Mossop then called out to Stanley, ‘Morton, kneel behind the bath. It will mask your lower half.’
The actor did so, and the rolled edge of the hip-bath all but obscured his breeches. He looked naked. Stanley flicked some imaginary water at Doll, just as in the cartoon, and they recited their lines, Stanley first.
‘“Ah, Eve, you are to blame;
To this you enticed me -
My body gives me shame;
For I am naked, it seems to me.”’
Then it was Doll’s turn as Eve.
‘“Alas! Oh, Adam, so am I!”’
That was as far as she got, for she burst into a fit of the giggles, and covered her breasts with her hands. Mossop rushed down to the front of the stage.
‘Eve! Doll, what is the matter?’
Doll could not stop her laughter, merely pointing into the wings. Everyone turned to see what had amused her. The hot faces of the two young stagehands, formerly agog at Doll’s nakedness, suddenly disappeared into the darkness.
That interlude proved the highlight of a long and arduous day’s rehearsal. When the only short break they did have arrived, Doll was steered to one side by Étienne Quatremain, and Malinferno was left to talk to William Bankes. It could have been very enlightening for Malinferno, as he knew Bankes too was a student of hieroglyphics, but the man seemed distracted by Morton Stanley’s deliberate avoidance of him. The actor first complained to Mossop about some minor matter, then deliberately joined Quatremain and Doll rather than talk to Bankes or Malinferno. Bankes was obviously put out, and all he did in response to Malinferno’s questions about the obelisk he had brought back from Egypt was wave a hand and sigh. Malinferno was actually glad when the rehearsal began again in earnest.

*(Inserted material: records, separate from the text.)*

/-- A configuration that is taken, with a buffer of n bytes, written field by field. -/
theorem State.writeAcqCfg_of_taken {n : Nat} (hn : n = if bitsOf v 5 3 = 7 then 0 else 1024 * 2 ^ bitsOf v 5 3)
    (hset : s.acqSettable c = true) (hok : s.acqCfgOk c v = true)
    (hroom : n ≤ s.get F.SEP_ACQ_POOL.FREE (c / 128) + s.acqDepth c) : s.writeAcqCfg c v =
      ((((((s.set F.SEP_ACQ_POOL.FREE (c / 128) (s.get F.SEP_ACQ_POOL.FREE (c / 128) + s.acqDepth c - n)).set
        F.SEP_ACQ_CH_CFG.TYPE c (bitsOf v 0 3)).set F.SEP_ACQ_CH_CFG.REPEAT c (bitsOf v 3 1)).set
        F.SEP_ACQ_CH_CFG.AUTO c (bitsOf v 4 1)).set F.SEP_ACQ_CH_CFG.DEPTH c (bitsOf v 5 3)).set
        F.SEP_ACQ_CH_CFG.DECIM c (bitsOf v 8 4)).set F.SEP_ACQ_CH_CFG.PRE c (bitsOf v 16 16) := by
  subst hn
  unfold State.writeAcqCfg
  exact if_pos (by simpa only [hset, hok, Bool.true_and, decide_eq_true_eq] using hroom)

theorem State.writeAcqCfg_of_refused (hno : s.acqSettable c = false ∨ s.acqCfgOk c v = false) :
    s.writeAcqCfg c v = s.set F.SEP_ACQ_CH_STAT.CFG_REJ c 1 := by
  obtain hno | hno := hno <;> simp [State.writeAcqCfg, hno]

end

/-- Settles O12: each command is one operation on the state after its ticks, chosen by what it finds of the unit and its site. -/
theorem acquisitionComplete : Obligations.AcquisitionComplete := by
  intro e s u hu
  refine ⟨?arm, ?armRefused, ?armDuplicate, ?disarm, ?force, ?eventArm, ?eventDuplicate, ?eventDisarm, ?armDt, ?disarmDt,
    ?disarmMoving, ?config, ?configRefused⟩
  case arm =>
    intro ch hidle hok
    refine ⟨_, exec_acqArmCommand .., ?_⟩
    rw [← hu]
    exact State.armed_of_accepted hidle hok
  case armRefused =>
    intro ch hidle hno
    rw [exec_acqArmCommand, ← hu, State.armUnit_of_refused hidle hno]
  case armDuplicate =>
    intro ch harmed
    rw [exec_acqArmCommand, ← hu, State.armUnit_of_armed harmed, if_neg (by simp)]
  case disarm =>
    intro ch x hsite harmed hlow hhigh
    rw [exec_acqDisarmCommand, ← hu, State.disarmAtDT_of_armed hsite harmed hlow hhigh]
  case force =>
    intro ch
    rw [exec_acqForce, ← hu]
  case eventArm =>
    intro ch hawake hen hidle hok
    exact ⟨_, exec_acqEventArm_of_arm hu hawake hen, State.armed_of_accepted hidle hok⟩
  case eventDuplicate =>
    intro ch hawake hen harmed
    rw [exec_acqEventArm_of_arm hu hawake hen, State.armUnit_of_armed harmed, if_pos rfl]
  case eventDisarm =>
    intro ch hawake hen
    exact exec_acqEventArm_of_disarm hu hawake hen
  case armDt =>
    intro ch d hnone harm hstate hreached hfree
    obtain ⟨hwatch, hseq, hdt⟩ := State.get_armNow u ch.val d
    exact ⟨_, exec_acqArmDt_of_arm hu hnone harm hstate hreached hfree, hwatch, hseq, hdt, State.acqU_armNow u ch.val d⟩
  case disarmDt =>
    intro ch hdue hstate
    refine ⟨_, exec_acqArmDt_of_disarm hu hdue false, ?_⟩
    obtain ⟨hoff, hlist⟩ := State.disarmUnit_of_watching ((State.acqState_setAcqU ..).trans hstate)
    exact ⟨hoff, hlist.trans (by rw [State.setAcqU_self])⟩
  case disarmMoving =>
    intro ch hdue hstate
    exact ⟨_, exec_acqArmDt_of_disarm hu hdue false, State.disarmUnit_of_moving ((State.acqState_setAcqU ..).trans hstate)⟩
  case config =>
    intro ch v n hn hset hok hroom
    refine ⟨_, exec_sepAcqChCfgWrite .., ?_⟩
    rw [← hu, State.writeAcqCfg_of_taken hn hset hok hroom]
    refine ⟨?_, ?_, ?_, ?_, ?_⟩ <;> simp (disch := decide) only [State.get_set_fld, State.get_set_self, bitsOf_mod]
  case configRefused =>
    intro ch v hno
    rw [exec_sepAcqChCfgWrite, ← hu, State.writeAcqCfg_of_refused hno]

end Sys2Proof.Machine
end

section
/-! The triggers of an acquisition unit, and the statement about them (R176, R178–R183). -/

namespace Sys2Proof.Machine

/-! ### Which meaning the dispatch calls -/

theorem exec_sequenceOccurrence (e : Nat) (ch : Chan) (o : SeqOcc) (s : State) :
    exec (.sequenceOccurrence e ch o) s = execSequenceOccurrence e ch o s := rfl

theorem exec_sequenceTimer (e : Nat) (ch : Chan) (s : State) : exec (.sequenceTimer e ch) s = execSequenceTimer e ch s := rfl

theorem exec_privilegedTriggerEval (e : Nat) (ch : Chan) (v : PrivEval) (l : List Crossing) (s : State) :
    exec (.privilegedTriggerEval e ch v l) s = execPrivilegedTriggerEval e ch v l s := rfl

theorem exec_acqAutoTimeout (e : Nat) (ch : Chan) (s : State) : exec (.acqAutoTimeout e ch) s = execAcqAutoTimeout e ch s := rfl

/-! ### What counters, events and the comparator leave of a unit -/

@[simp] theorem State.acqU_count (s : State) (f : Fld) (o : Option Fld) (i blk n c : Nat) :
    (s.count f o i blk n).acqU c = s.acqU c := by
  rw [State.count_rest]
  rfl

@[simp] theorem State.acqU_channelEvent (s : State) (d code c : Nat) : (s.channelEvent d code).acqU c = s.acqU c := by
  unfold State.channelEvent State.fire
  split
  · split <;> rfl
  · rfl

@[simp] theorem State.acqU_evalSeen (s : State) (c : Nat) (v : PrivEval) (d : Nat) : (s.evalSeen c v).acqU d = s.acqU d := by
  unfold State.evalSeen
  split <;> rfl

Soon, only Doll, Morton, Perceval and Harry were left onstage, and the auditorium was empty but for Malinferno. All the other onlookers, including Bankes, Bromhead and Quatremain had long since gone, driven out by the tedium of actors repeating the same scenes and words over and over again. Mossop had been particularly irritated by Morton Stanley, who seemed unable to remember his words from one run-through to the next. At one point Mossop stalked towards Malinferno cursing under his breath, and making his feelings clear.
‘I would get rid of him if I could. In fact I would murder him, if only I had a replacement.’
But he concealed his annoyance, and patiently called out to the actors to begin again.
Malinferno eventually gave up too, and returned to Creechurch Lane, where he sat down on one of the creaky chairs and awaited Doll’s return. When evening drew on, he sent out for chops and gravy, which a skinny boy delivered on a tray almost as big as he was. But there was no sign of Doll, and Malinferno did not feel like eating alone. Both meals eventually lay cold and congealed on their respective plates. He looked to pass the time until Doll’s return with some more research into hieroglyphs, but was unable to find his notebook. He assumed Doll had misplaced it, as it was she who had been scribbling in it the previous evening. He remembered because she had been excited and had wanted to show him something, but he had been too sulky. He wished he had let her reveal her secret now.